Однако результаты их не радовали правительство, так как хотя крайние партии в обе стороны, т. е. как крайние правые, так и крайние левые, потерпели на выборах несомненное поражение, но та партия, которая прошла на выборах в городах и в земствах, была не только оппозиционная, но даже несомненно революционная, хотя и с явно буржуазным оттенком. Партия конституционалистов-демократов, или, как ее окрестили по начальным буквам (К. Д. каде, cadet), кадетов, обнародовав хотя и расплывчатую, но преисполненную заманчивыми обещаниями и посулами программу, ловко воспользовалась промахами правительства, а также настроением минуты. Руководимая весьма неглупыми людьми из служащих и отставных профессоров, так или иначе пострадавших за свои либеральные убеждения, и передовых литераторов и адвокатов, партия кадетов успела привлечь на свою сторону большинство инородцев, а из русских людей с именем – таких, о которых публика по крайней мере слыхала. Как известно, лозунгом всего либерального общества, повторяемым большинством, конечно, весьма малосознательно, но настойчиво, было требование прямых выборов вместо двухстепенных и трехстепенных, установленных избирательным законом; и в этом отношении кадеты ловко вывернулись, обратив, в сущности, двухстепенные выборы в прямые и притом из тайных преобразовав их почти в открытые. Действительно, интригуя всеми доступными средствами, иногда даже еле-еле умещавшимися в пределах законности, хотя и не переходившими их, в пользу избрания выборщиков, принадлежащих к их партии, кадеты объявили открыто и, так сказать, официально имена своих кандидатов в члены Думы, которых выборщики их партии обязались избрать. Таким образом, петербургский житель, голосуя в своем участке за внесенных в кадетский список выборщиков Иванова, Васильева, Сидорова, знал, что он, в сущности, голосует не за них, а за Кареева, Щедрина, Винавера и т. д. – за тех кандидатов кадетской партии, за которых выборщики Иванов, Васильев и Сидоров обязались заранее голосовать.

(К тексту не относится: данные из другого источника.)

/-- 41_construction.md R134: pack, emit with NEXT_BYTE, feed to a new engine of any configuration whose CAPACITY is at
least LENGTH: it receives the packet, field for field. -/
def Obligations.PackedFrameRoundTripsOverTheWire : Prop :=
  ∀ (s : State) (cfg : Config), s.regs.length.toNat ≤ s.cfg.capacity.toNat →
    s.regs.length.toNat ≤ cfg.capacity.toNat →
    ∃ u t, run ([.pack, .resetCursor] ++ List.replicate (8 + s.regs.length.toNat) .nextByte) s = .next u ∧
      run (((u.results.take (8 + s.regs.length.toNat)).reverse.map (fun res => res.r1.setWidth 8)).map .consumeByte)
        (State.init cfg) = .next t ∧
      t.regs.status = .packetReceived ∧ t.regs.request = s.regs.request ∧ t.regs.response = s.regs.response ∧
      t.regs.length = s.regs.length ∧ (∀ a, a < s.regs.length.toNat → t.regs.data.read a = s.regs.data.read a) ∧
      t.regs.header = 0x5555 ∧ t.regs.checksum = u.regs.checksum

/-- 44_dataid.md R198, second part: an identity reply emitted, fed to a new engine with CAPACITY >= 32 and decoded there,
gives the record. -/
def Obligations.IdentityRoundTripsOverTheWire : Prop :=
  ∀ (s : State) (cfg : Config) (record : List Byte), s.regs.data.wf → s.regs.length = 0 →
    32 ≤ s.cfg.capacity.toNat → 32 ≤ cfg.capacity.toNat → record.length = 32 → record.getD 29 0 = 0 →
    ∃ u t, run ([.respondWithIdentity true record, .resetCursor] ++ List.replicate 40 .nextByte) s = .next u ∧
      run (((u.results.take 40).reverse.map (fun res => res.r1.setWidth 8)).map .consumeByte ++ [.dataidDecode])
        (State.init cfg) = .next t ∧
      t.results.head? = some (.status .ok 0 (some record))
end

Я не намерен заняться здесь разбором тактики партий и историею выборов в Первую Государственную думу, но счел нужным коснуться этого вопроса постольку, поскольку он мне казался важным для выяснения отношений к нему Витте и его кабинета. История этой эпохи, конечно, будет со временем написана, и хотя, не будучи даже пророком, можно предсказать, что будет она писаться под влиянием партийных симпатий и антипатий, но, конечно, настанет время и для беспристрастной ее разработки. Поэтому я воздерживаюсь от более подробного повествования об успехах кадетов и их видимых причинах, ограничившись сказанным выше.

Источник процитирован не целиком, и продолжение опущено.